[Stored items]

-- ==== Sys2Proof/Tests/Slice0.lean ====
section
/-! SUPPORT. Tests: ill-formed terms are refused, words written out from spec/30 decode to their elements, one
step has the effect that spec/95_test_vectors.md states, and the hypotheses of every obligation are met by a
concrete state, each clause at a boundary of its range. -/

open Sys2Proof Sys2Proof.Machine

namespace Sys2Proof.Tests

/-- A state before the element `e` with `bytes` as the input, at stream bit `cur`. -/
def before (e : Elem) (bytes : List Byte) (cur : Nat := 0) : State :=
  { State.reset with
    elem := e, phase := Elem.phase e .frame, cur := cur, mem := Memory.ofBytes 0 bytes, len := bytes.length }

/-- A state before the element `e` with `n` bits left of an input of zeros. -/
def left (e : Elem) (n : Nat) : State :=
  { State.reset with elem := e, phase := Elem.phase e .frame, cur := 8 * ((n + 7) / 8) - n, len := (n + 7) / 8 }

/-- A field of the next state, where there is one. -/
def look {α : Type} (r : Res) (f : State → α) : Option α :=
  match r with
  | .next s => some (f s)
  | .fault _ | .refused _ => none

/-- The failure a step raises: its code and its offset, as `ERR`, `ERR_OFF` show them. -/
def failure (r : Res) : Option (Phase × Nat × Nat) := look r fun s => (s.phase, s.err.toNat, s.errOff)

/-- The bits decode to the instruction, with nothing left over. -/
def reads (e : Elem) (w : Nat) (bs : Bits) (i : Instr) : Bool :=
  match decode defaultParams e w bs with
  | .ok (j, rest) => j == i && rest == []
  | .error _ => false

/-- The row of a code stands for the code's bits. -/
def rows (e : Elem) (l : List (Bits × Instr)) : Bool := l.all fun p => reads e 0 p.1 p.2

/-! ## Ill-formed terms -/

theorem test_illFormed_mbhOther : (Instr.mbhOther true 0 34).wellFormed defaultParams = false := by decide
theorem test_illFormed_wasted : (Instr.wasted 0).wellFormed defaultParams = false := by decide
theorem test_illFormed_sample_narrow : (Instr.sample 0 0).wellFormed defaultParams = false := by decide
theorem test_illFormed_sample_wide : (Instr.sample 37 0).wellFormed defaultParams = false := by decide
theorem test_illFormed_sample_value : (Instr.sample 4 16).wellFormed defaultParams = false := by decide
theorem test_illFormed_pad : (Instr.pad (List.replicate 8 false)).wellFormed defaultParams = false := by decide
theorem test_wellFormed_bounds :
    let p := defaultParams
    (Instr.mbhOther true 1 0).wellFormed p ∧ (Instr.wasted 1).wellFormed p ∧ (Instr.sample 1 1).wellFormed p ∧
      (Instr.sample 36 (-1)).wellFormed p ∧ (Instr.pad (List.replicate 7 true)).wellFormed p := by decide

/-- The illegal encodings of 30 R88 that the decoder still reads: wrong signature, sync, zero bits, `IDX.CONT`. -/
theorem test_illegal_encodings :
    let p := defaultParams
    (Instr.sig 0x464C4143).matchesRow p = false ∧ (Instr.sig 0x664C6143).matchesRow p = true ∧
    (Instr.fhWord 0x3FFC false false 6 0 1 0 false).matchesRow p = false ∧
    (Instr.fhWord 0x3FFE true false 6 0 1 0 false).matchesRow p = false ∧
    (Instr.fhWord 0x3FFE false false 6 0 1 0 true).matchesRow p = false ∧
    (Instr.fhWord 0x3FFE false true 6 0 1 0 false).matchesRow p = true ∧
    (Instr.idxCont 0b11 0).matchesRow p = false ∧ (Instr.idxCont 0b10 0).matchesRow p = true := by decide

theorem test_decoder_refuses :
    let p := defaultParams
    decode p .rest 0 [true] = .error .noElement ∧ decode p .sig 0 (List.replicate 31 true) = .error .cutShort ∧
    decode p .wasted 0 [false, false] = .error .cutShort := by decide

/-! ## Decoding: a word of every constructor, from spec/30 -/

/-- 30 R71, R72, R73, the examples of 41 R122 and R126. -/
theorem test_decode_chain :
    reads .sig 0 (bytesBits [0x66, 0x4C, 0x61, 0x43]) (.sig 0x664C6143) ∧
    reads .mbh 0 (bytesBits [0x80, 0x00, 0x00, 0x22]) (.mbhSi true 34) ∧
    reads .mbh 0 (bytesBits [0x00, 0x00, 0x00, 0x21]) (.mbhSi false 33) ∧
    reads .mbh 0 (bytesBits [0x84, 0x00, 0x01, 0x05]) (.mbhOther true 4 261) ∧
    reads .mbBody 0 [] .mbBody := by decide

/-- 30 R74, the record of V-SI-1. -/
theorem test_decode_siBody :
    reads .siBody 0 (bytesBits
      ([0x10, 0x00, 0x12, 0x00, 0x00, 0x04, 0xD2, 0x00, 0x38, 0xE7, 0x17, 0x70, 0x0F, 0x7F, 0xFF, 0xFF, 0xFF, 0xFF] ++
       [0xDE, 0xAD, 0xBE, 0xEF, 0x00, 0x11, 0x22, 0x33, 0x44, 0x55, 0x66, 0x77, 0x88, 0x99, 0xAA, 0xBB]))
      (.siBody 4096 4608 1234 14567 96000 7 23 68719476735 0xDEADBEEF00112233445566778899AABB) := by decide +kernel

/-- 30 R75, DOC0's example `FF F8 60 10` and the longest header of V-FH-20. -/
theorem test_decode_fhWord :
    reads .fhWord 0 (bytesBits [0xFF, 0xF8, 0x60, 0x10]) (.fhWord 0x3FFE false false 6 0 1 0 false) ∧
    reads .fhWord 0 (bytesBits [0xFF, 0xF9, 0x7D, 0xAC]) (.fhWord 0x3FFE false true 7 13 10 6 false) ∧
    reads .fhWord 0 (bytesBits [0xFF, 0xFA, 0xC9, 0x19]) (.fhWord 0x3FFE true false 12 9 1 4 true) := by decide

/-- 30 R87, 43 R170. -/
theorem test_decode_blockSizeCodes :
    rows .bsCode ([([false, false, false, false], .bs0000), ([false, false, false, true], .bs0001),
      ([false, false, true, false], .bs0010), ([false, false, true, true], .bs0011),
      ([false, true, false, false], .bs0100), ([false, true, false, true], .bs0101),
      ([false, true, true, false], .bs0110), ([false, true, true, true], .bs0111)] ++
      [([true, false, false, false], .bs1000), ([true, false, false, true], .bs1001),
      ([true, false, true, false], .bs1010), ([true, false, true, true], .bs1011),
      ([true, true, false, false], .bs1100), ([true, true, false, true], .bs1101),
      ([true, true, true, false], .bs1110), ([true, true, true, true], .bs1111)]) := by decide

**Prompt**. Please return all lines above in which the string "mbhSi" is found.

**Answer section**.
    reads .mbh 0 (bytesBits [0x80, 0x00, 0x00, 0x22]) (.mbhSi true 34) ∧
    reads .mbh 0 (bytesBits [0x00, 0x00, 0x00, 0x21]) (.mbhSi false 33) ∧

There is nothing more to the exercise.